### EXTRACTED RECORDS ###
/-! ### PUT, GET, REWIND, CLRSTAT -/

/-- R80 to R84: PUT.W, from its command word on. With room it stores the low W bits of DATA little-endian
from CURSOR on, advances CURSOR by W/8 and ends OK; without room it ends CAP and changes nothing but STATUS.
The start address is arbitrary. -/
def Obligations.PutAppendsScalarOrEndsCap : Prop :=
  ∀ (w : Width) (s : State),
    decode (commandWord (widthCode w) 0x3) = .ok (putInstr w) ∧
    (s.cursor.toNat + w.bytes ≤ s.capacity.toNat → ∃ t, exec (putInstr w) s = .next t ∧
      t.cursor.toNat = s.cursor.toNat + w.bytes ∧
      (∀ j, j < w.bytes → t.byte (s.cursor.toNat + j) = some (s.data.extractLsb' (8 * j) 8)) ∧
      (∀ a, a < s.cursor.toNat ∨ s.cursor.toNat + w.bytes ≤ a → t.byte a = s.byte a) ∧
      StatusEnds .ok s.status t.status ∧ t.v = s.v ∧ t.data = s.data ∧ t.draws = s.draws ∧
      SurroundingsKept s t) ∧
    (s.capacity.toNat < s.cursor.toNat + w.bytes → ∃ t, exec (putInstr w) s = .next t ∧
      StatusEnds .capacityExhausted s.status t.status ∧ t = s.withStatus t.status)

/-- R85 to R89: GET.W, from its command word on. With W/8 bytes remaining, DATA takes the bytes from CURSOR
on, little-endian, each written byte as it was written, zero-extended; CURSOR advances and the command ends
OK. Otherwise it ends OOR and changes nothing but STATUS. STORE never changes. -/
def Obligations.GetReadsScalarOrEndsOor : Prop :=
  ∀ (w : Width) (s : State),
    decode (commandWord (widthCode w) 0x4) = .ok (getInstr w) ∧
    (s.cursor.toNat + w.bytes ≤ s.capacity.toNat → ∃ t, exec (getInstr w) s = .next t ∧
      t.cursor.toNat = s.cursor.toNat + w.bytes ∧
      (∀ j b, j < w.bytes → s.byte (s.cursor.toNat + j) = some b → t.data.extractLsb' (8 * j) 8 = b) ∧
      (∀ b, w.bits ≤ b → t.data.getLsbD b = false) ∧
      StatusEnds .ok s.status t.status ∧ t.v = s.v ∧ t.store = s.store ∧ SurroundingsKept s t) ∧
    (s.capacity.toNat < s.cursor.toNat + w.bytes → ∃ t, exec (getInstr w) s = .next t ∧
      StatusEnds .outOfRange s.status t.status ∧ t = s.withStatus t.status)

/-- R50: each byte GET.W reads that no put has written is a free value of its own, drawn afresh: the next draw
for each such byte, in address order (the draw counter is the model's, logs 2 and 5). -/
def Obligations.UnwrittenBytesReadAsFreshDraws : Prop :=
  ∀ (w : Width) (s : State), s.cursor.toNat + w.bytes ≤ s.capacity.toNat → ∃ t, exec (getInstr w) s = .next t ∧
    t.draws = s.draws + unwrittenBefore s.store s.cursor.toNat w.bytes ∧
    ∀ j, j < w.bytes → s.byte (s.cursor.toNat + j) = none →
      t.data.extractLsb' (8 * j) 8 = Config.unwrittenByte (s.draws + unwrittenBefore s.store s.cursor.toNat j)

/-- R42, R43, R85: a scalar put and then got at the same address comes back, zero-extended, for every width
and every address. -/
def Obligations.PutThenGetReturnsTheScalar : Prop :=
  ∀ (w : Width) (s t : State), s.cursor.toNat + w.bytes ≤ s.capacity.toNat → exec (putInstr w) s = .next t →
    ∃ u, exec (getInstr w) (t.withCursor s.cursor) = .next u ∧ statusResult u.status = 0 ∧
      ∀ b, u.data.getLsbD b = (decide (b < w.bits) && s.data.getLsbD b)

/-- R42, R43: byte j of a scalar that PUT.W stored, read by GET.8 at the j-th address, is bits 8j+7..8j of the
scalar: the least significant byte is at the lowest address. -/
def Obligations.ScalarsAreLittleEndian : Prop :=
  ∀ (w : Width) (s t : State) (j : Nat), s.cursor.toNat + w.bytes ≤ s.capacity.toNat → j < w.bytes →
    exec (putInstr w) s = .next t →
    ∃ u, exec .get8 (t.withCursor (s.cursor + BitVec.ofNat 64 j)) = .next u ∧
      u.data = (s.data.extractLsb' (8 * j) 8).setWidth 64

/-- R22, R80: PUT.W does not depend on DATA above bit W-1. -/
def Obligations.PutIgnoresDataAboveItsWidth : Prop :=
  ∀ (w : Width) (s t : State) (d : Word), (∀ b, b < w.bits → d.getLsbD b = s.data.getLsbD b) →
    exec (putInstr w) s = .next t → exec (putInstr w) (s.withData d) = .next (t.withData d)

/-- R90, R46: REWIND, from its command word on, sets CURSOR to 0 and RESULT to OK and changes nothing else. -/
def Obligations.RewindOnlyMovesCursorToStart : Prop :=
  decode 0x5 = .ok .rewind ∧ ∀ s : State, ∃ t, exec .rewind s = .next t ∧ t.cursor = 0 ∧
    StatusEnds .ok s.status t.status ∧ t = (s.withCursor 0).withStatus t.status

/-- R140: CLRSTAT, from its command word on, clears the sticky bits and sets RESULT to OK, so that STATUS is 0
when its reserved bits were, and changes nothing else. -/
def Obligations.ClrstatClearsStatus : Prop :=
  decode 0x6 = .ok .clrstat ∧ ∀ s : State, ∃ t, exec .clrstat s = .next t ∧ t = s.withStatus t.status ∧
    statusResult t.status = 0 ∧ stickyCap t.status = false ∧ stickyOor t.status = false ∧
    stickyIll t.status = false ∧
    (∀ b, 2 ≤ b → (b < 8 ∨ 10 < b) → t.status.getLsbD b = s.status.getLsbD b) ∧
    (statusReservedZero s.status = true → t.status = 0)

/-! ### STATUS, over all commands -/

/-- R154, R26: at the end of every command but CLRSTAT, illegal words included, RESULT is one outcome's code,
the outcome's sticky bit is set, and no other bit of STATUS changes; and no host access that issues no command
changes STATUS. -/
def Obligations.StatusIsWrittenOnlyAtCommandEnd : Prop :=
  ∀ (s t : State) (rest : List Input), step s = .next t →
    (∀ c, s.inputs = issueInput c :: rest → decode c ≠ .ok .clrstat →
      ∃ o, StatusEnds o s.status t.status) ∧
    (∀ a, s.inputs = .access a :: rest → (∀ c, a ≠ .write 0 c) → t.status = s.status)

/-- R150, R157: which commands may end how. CAP ends only PUT.W and PACK, OOR only GET.W and UNPACK, ILL no
legal command; REWIND and CLRSTAT always end OK. -/
def Obligations.OutcomesBelongToTheirCommands : Prop :=
  ∀ (i : Instr) (s t : State), i.wellFormed = true → exec i s = .next t →
    (statusResult t.status = 1 → (∃ w, i = putInstr w) ∨ (∃ n, i = .pack n)) ∧
    (statusResult t.status = 2 → (∃ w, i = getInstr w) ∨ (∃ n, i = .unpack n)) ∧
    statusResult t.status ≠ 3 ∧
    (i = .rewind ∨ i = .clrstat → statusResult t.status = 0)

/-- R150, R155: after CAP or OOR, CURSOR holds the address of the scalar that failed. For PUT.W and GET.W that is
the CURSOR the command found; for PACK and UNPACK, that CURSOR advanced by the bytes of the scalars before the failing
one in the command's sequence. The failing scalar does not fit between CURSOR and CAPACITY, and all before it do. -/
def Obligations.CursorHoldsTheFailedAddress : Prop :=
  ∀ (i : Instr) (s t : State), i.wellFormed = true → exec i s = .next t →
    statusResult t.status = 1 ∨ statusResult t.status = 2 →
    ∃ w : Width, t.capacity.toNat < t.cursor.toNat + w.bytes ∧
      (s.cursor.toNat ≤ s.capacity.toNat → t.cursor.toNat ≤ t.capacity.toNat) ∧
      (((i = putInstr w ∨ i = getInstr w) ∧ t.cursor = s.cursor) ∨
        ∃ n j, (i = .pack n ∨ i = .unpack n) ∧ (scalarSeq n.toNat)[j]? = some w ∧
          t.cursor.toNat = s.cursor.toNat + totalBytes ((scalarSeq n.toNat).take j))

/-- R26: no command reads STATUS. With any other STATUS in its place a command does the same, to everything but
STATUS, and ends with the same RESULT: no sticky bit stops it. -/
def Obligations.NoCommandReadsStatus : Prop :=
  ∀ (i : Instr) (s t : State) (st : Word), exec i s = .next t →
    ∃ st', exec i (s.withStatus st) = .next (t.withStatus st') ∧ statusResult st' = statusResult t.status

/-! ### The decomposition -/

/-- R100: the lanes and the remainder of every width, in closed form. -/
def Obligations.LanePeelingClosedForm : Prop :=
  laneSeq 64 = ([.w64], 0) ∧
  ∀ n, n < 64 → laneSeq n =
    ((if n.testBit 5 then [.w32] else []) ++ (if n.testBit 4 then [.w16] else []) ++
      (if n.testBit 3 then [.w8] else []), n % 8) ∧
    totalBits (laneSeq n).1 = n - n % 8

/-- R101: the tiles of every remainder. -/
def Obligations.TileDecompositionTable : Prop :=
  tileSeq 0 = [] ∧ tileSeq 1 = [.w16] ∧ tileSeq 2 = [.w32] ∧ tileSeq 3 = [.w32, .w16] ∧
  tileSeq 4 = [.w64] ∧ tileSeq 5 = [.w64, .w16] ∧ tileSeq 6 = [.w64, .w32] ∧ tileSeq 7 = [.w64, .w32, .w16]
###
§ **THE PROBLEM**
For the listing above, print only the lines starting at the line containing "(∀ b, w.bits" and ending at the line containing "w.bytes → ∃ t, exec (getInstr", exactly, both included.

§ **RESPONSE TO THE TASK**
      (∀ b, w.bits ≤ b → t.data.getLsbD b = false) ∧
      StatusEnds .ok s.status t.status ∧ t.v = s.v ∧ t.store = s.store ∧ SurroundingsKept s t) ∧
    (s.capacity.toNat < s.cursor.toNat + w.bytes → ∃ t, exec (getInstr w) s = .next t ∧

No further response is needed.